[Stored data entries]
/-- Firmware of a half's T-die reloads or is held in reset. -/
def Half.away (h : Half) : Bool := h.tsk.reload || h.down 11

/-- Firmware cannot take a command now: not started, reloading, in reset, or its Hoist queue is full (R415, R418, R449). -/
def Dev.fwBusy (d : Dev) (east : Bool) : Bool :=
  !d.west.tsk.started || d.west.away || (east && d.east.away)
    || decide (queueCap .w blkHst ≤ (tget {} d.west.tsk.queues blkHst).entries.length)

/-- A firmware-dependent command is refused: HALTED or BUSY. `halt` and `away` say whether TE's firmware matters to it. -/
def Dev.fwRefusal (d : Dev) (fw halt away : Bool) : Option Nat :=
  if !fw then none else if d.fwHalted halt then some stHalted else if d.fwBusy away then some stBusy else none

/-- The request counts as one in progress. -/
def Dev.begin (d : Dev) (r : Reply) : Dev := d.modSession r.session fun x => { x with busy := x.busy ++ [r.seq] }

/-- Admission of a received request: unknown opcode, layout, life cycle, session, state and capacity, then firmware. -/
def Dev.admitted (d : Dev) (o : OpRow) (target : Nat) (halt away : Bool) (h : Hdr) (life : Life) : Except Dev Dev :=
  let r := d.replyTo o.code h
  let ses : Option Nat := (d.session h.session).map fun x => x.id
  if !h.opKnown then .error ((d.finish life r stUnknown []).violation ses h.src 6)
  else if !h.layoutOk then .error ((d.finish life r stMalformed []).violation ses h.src 1)
  else if lifeRefuses life o.code target h then .error (d.refuse life r stDenied)
  else if o.required && decide (r.session = 0) && decide (life ≠ .blank) then
    .error ((d.refuse life r stDenied).violation ses h.src 7)
  else if stateRefuses d.state o.code then .error (d.refuse life r stWrong)
  else if d.full r then .error (d.refuse life r stBusy)
  else match d.fwRefusal o.fw halt away with
  | some st => .error (d.refuse life r st)
  | none => .ok (d.begin r)

/-- The front end as a whole: the state in which the command starts, or in which the front end has answered it. -/
def Dev.enter (d : Dev) (o : OpRow) (target : Nat) (halt away : Bool) (h : Hdr) (life : Life) : Except Dev Dev :=
  match d.receive o.code h with
  | .error d => .error d
  | .ok d => d.admitted o target halt away h life

/-- A Hoist command: admission, then its body. -/
def hoist (o : OpRow) (east : Bool) (h : Hdr) (body : Body) (life : Life) (d : Dev) : Dev :=
  match d.enter o 0 east east h life with
  | .error d => d
  | .ok d => body life (d.replyTo o.code h) d
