/-! ## The Stairwell (chapter 15) -/

/-- Training at an end: the partner's pattern, a lost active lane, another epoch or a write of TARGET or RETRAIN forces a retrain of
an end that is UP, with ATTEMPTS at 0; DOWN goes back to TRAINING; agreement brings both ends UP with a new epoch, the common
width and group, and the link key; a failed attempt counts, the third enters DOWN; a lane that fails continuity is kept and the
state stays (R22, R396, R397, R400). -/
def Obligations.StairwellTraining : Prop :=
  ∀ s : State, s.dev.powered = true → s.dev.calm →
    let stw (d : Dev) (side : Side) : StwSt := (d.half side).stw
    let train (side : Side) (n : Nat) (fresh : Bool) : StwSt :=
      { stw s.dev side with state := n, attempts := 0, fresh := fresh, stop := s.dev.west.assisted 3 }
    (∀ side,
      (stw s.dev side).state = 2 →
        Yields (.stwTrainingPattern side) s (fun d => stw d side = train side 3 false ∧ Out.stw side false [] [] ∈ d.out)
        ∧ (∀ lane : Fin 16, (s.dev.rg side.code .stwLanes).getLsbD (16 + lane.val) = true →
          Yields (.stwLockLoss side lane) s (fun d => stw d side = train side 3 false))
        ∧ (∀ f : StwRx, f.crcOk = true → f.epoch ≠ (stw s.dev side).epoch →
          Yields (.stwFrame side f) s (fun d => stw d side = train side 3 false))
        ∧ (∀ w (v : Word), s.dev.openTo w → v.getLsbD 3 = false →
          (fld v 1 0 ≠ 3 → s.dev.mild side blkStw 0 → Yields (.stwTargetWrite w side v) s (fun d => Out.wrote stOk ∈ d.out
            ∧ stw d side = train side 3 false ∧ d.rf side.code .stwCtrl 0 1 0 = fld v 1 0))
          ∧ (fld v 1 0 = 3 → v.getLsbD 2 = true → Yields (.stwRetrainWrite w side v) s (fun d => Out.wrote stOk ∈ d.out
            ∧ stw d side = train side 3 false))))
    ∧ (∀ side, (stw s.dev side).state = 4 → s.dev.held.getLsbD side.code = false → Yields (.stwDownRetry side) s (fun d => stw d side = train side 1 false)
        ∧ Yields (.stwTrainingPattern side) s (fun d => stw d side = train side 1 false))
    ∧ (∀ side, (stw s.dev side).training = true →
      ((stw s.dev side).attempts < 2 → Yields (.stwAttemptTimeout side) s (fun d => stw d side =
        { stw s.dev side with attempts := (stw s.dev side).attempts + 1, stop := s.dev.west.assisted 3 }))
      ∧ (2 ≤ (stw s.dev side).attempts → Yields (.stwAttemptTimeout side) s (fun d => (stw d side).state = 4
        ∧ d.sec.linkKey = false ∧ (stw d side).pend.length = (stw s.dev side).pend.length
        ∧ ∀ (i : Nat) (p : NocPend), (stw s.dev side).pend[i]? = some p → p.held = true →
            (stw d side).pend[i]? = some { p with held := false, ready := some (stDegraded, []) })))
    ∧ (∀ (passW passE : BitVec 16) width (group : BitVec 16), s.dev.west.stw.training = true → s.dev.east.stw.training = true →
      s.dev.west.stw.stop = false → s.dev.east.stw.stop = false →
      agreement passW passE (s.dev.rf 0 .stwCtrl 0 1 0) (s.dev.rf 1 .stwCtrl 0 1 0) = some (width, group) →
      (∀ side, (stw s.dev side).pend = [] ∧ (stw s.dev side).wait = []) → Yields (.stwTrainAgree passW passE) s (fun d =>
        d.sec.linkKey = true ∧ ∀ side, (stw d side).state = 2 ∧ (stw d side).width = width ∧ (stw d side).attempts = 0
          ∧ (stw d side).epoch = (max s.dev.west.stw.epoch s.dev.east.stw.epoch + 1) % 256
          ∧ d.rf side.code .stwLanes 0 31 16 = group.toNat))
    ∧ (∀ side (lane : Fin 16), (s.dev.page side blkStw).enable.getLsbD 2 = true → Yields (.stwWireFault side lane) s (fun d =>
        stw d side = { stw s.dev side with broken := bitSet (stw s.dev side).broken lane }
        ∧ (d.page side blkStw).src.getLsbD 2 = true ∧ d.safe.asserted = true))

/-- The receiving side of an end that is UP, and the host's stop point: a frame that fails its CRC is counted and answered with NAK,
a flit in order is taken, its acknowledgement and credits take effect; at the stop point COMMIT ends it and SLIP moves a lane by
one UI, elsewhere both are WRONG_STATE (R394, R395, R401). -/
def Obligations.StairwellFrames : Prop :=
  ∀ (s : State) (side : Side), s.dev.powered = true → s.dev.calm →
    let x := (s.dev.half side).stw
    (∀ f : StwRx, x.state = 2 →
      (f.crcOk = false → f.fourth = false → Yields (.stwFrame side f) s (fun d =>
        d.bare = (s.dev.bump side.code .stwCrcCnt).bare
        ∧ ∃ wire, Out.stw side true [x.epoch, x.width, 0, 0, 0, (x.rx + 255) % 256, 0, 0] wire ∈ d.out))
      ∧ (f.crcOk = true → f.epoch = x.epoch → f.width = x.width → f.nak = false → x.wait = [] → f.flit = true → f.seq = x.rx →
        Yields (.stwFrame side f) s (fun d => (d.half side).stw = { x with
            replay := ackFrames f.ackSeq x.replay
            credits := x.credits.set f.cvn.val (min 32 (x.credits.getD f.cvn.val 0 + f.credits))
            rx := (x.rx + 1) % 256 }
          ∧ ∃ wire, Out.stw side false [x.epoch, x.width, 0, 0, 0, ((x.rx + 1) % 256 + 255) % 256, f.vn.val, 1] wire ∈ d.out)))
    ∧ (∀ w (v : Word), s.dev.openTo w →
      (v.getLsbD 3 = true → x.training = true →
        (x.stop = true → Yields (.stwCommit w side v) s (fun d => Out.wrote stOk ∈ d.out
          ∧ (d.half side).stw = { x with stop := false }))
        ∧ (x.stop = false → Yields (.stwCommit w side v) s (fun d => d.bare = s.dev.bare ∧ Out.wrote stWrong ∈ d.out)))
      ∧ (∀ lane : Fin 16, v.getLsbD 16 = true →
        (x.stop = true → Writes (.stwSlip w side lane v) s
          (s.dev.setRf side.code .stwLane lane 5 0 ((s.dev.rf side.code .stwLane lane 5 0 + 1) % 48)))
        ∧ (x.stop = false → Yields (.stwSlip w side lane v) s (fun d => d.bare = s.dev.bare ∧ Out.wrote stWrong ∈ d.out))))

Required work
Give back, exactly as written, the stretch from the line with "(chapter 15) -/" through the line with "3 = false →", and no other lines from the records above.

Output for this exercise
/-! ## The Stairwell (chapter 15) -/

/-- Training at an end: the partner's pattern, a lost active lane, another epoch or a write of TARGET or RETRAIN forces a retrain of
an end that is UP, with ATTEMPTS at 0; DOWN goes back to TRAINING; agreement brings both ends UP with a new epoch, the common
width and group, and the link key; a failed attempt counts, the third enters DOWN; a lane that fails continuity is kept and the
state stays (R22, R396, R397, R400). -/
def Obligations.StairwellTraining : Prop :=
  ∀ s : State, s.dev.powered = true → s.dev.calm →
    let stw (d : Dev) (side : Side) : StwSt := (d.half side).stw
    let train (side : Side) (n : Nat) (fresh : Bool) : StwSt :=
      { stw s.dev side with state := n, attempts := 0, fresh := fresh, stop := s.dev.west.assisted 3 }
    (∀ side,
      (stw s.dev side).state = 2 →
        Yields (.stwTrainingPattern side) s (fun d => stw d side = train side 3 false ∧ Out.stw side false [] [] ∈ d.out)
        ∧ (∀ lane : Fin 16, (s.dev.rg side.code .stwLanes).getLsbD (16 + lane.val) = true →
          Yields (.stwLockLoss side lane) s (fun d => stw d side = train side 3 false))
        ∧ (∀ f : StwRx, f.crcOk = true → f.epoch ≠ (stw s.dev side).epoch →
          Yields (.stwFrame side f) s (fun d => stw d side = train side 3 false))
        ∧ (∀ w (v : Word), s.dev.openTo w → v.getLsbD 3 = false →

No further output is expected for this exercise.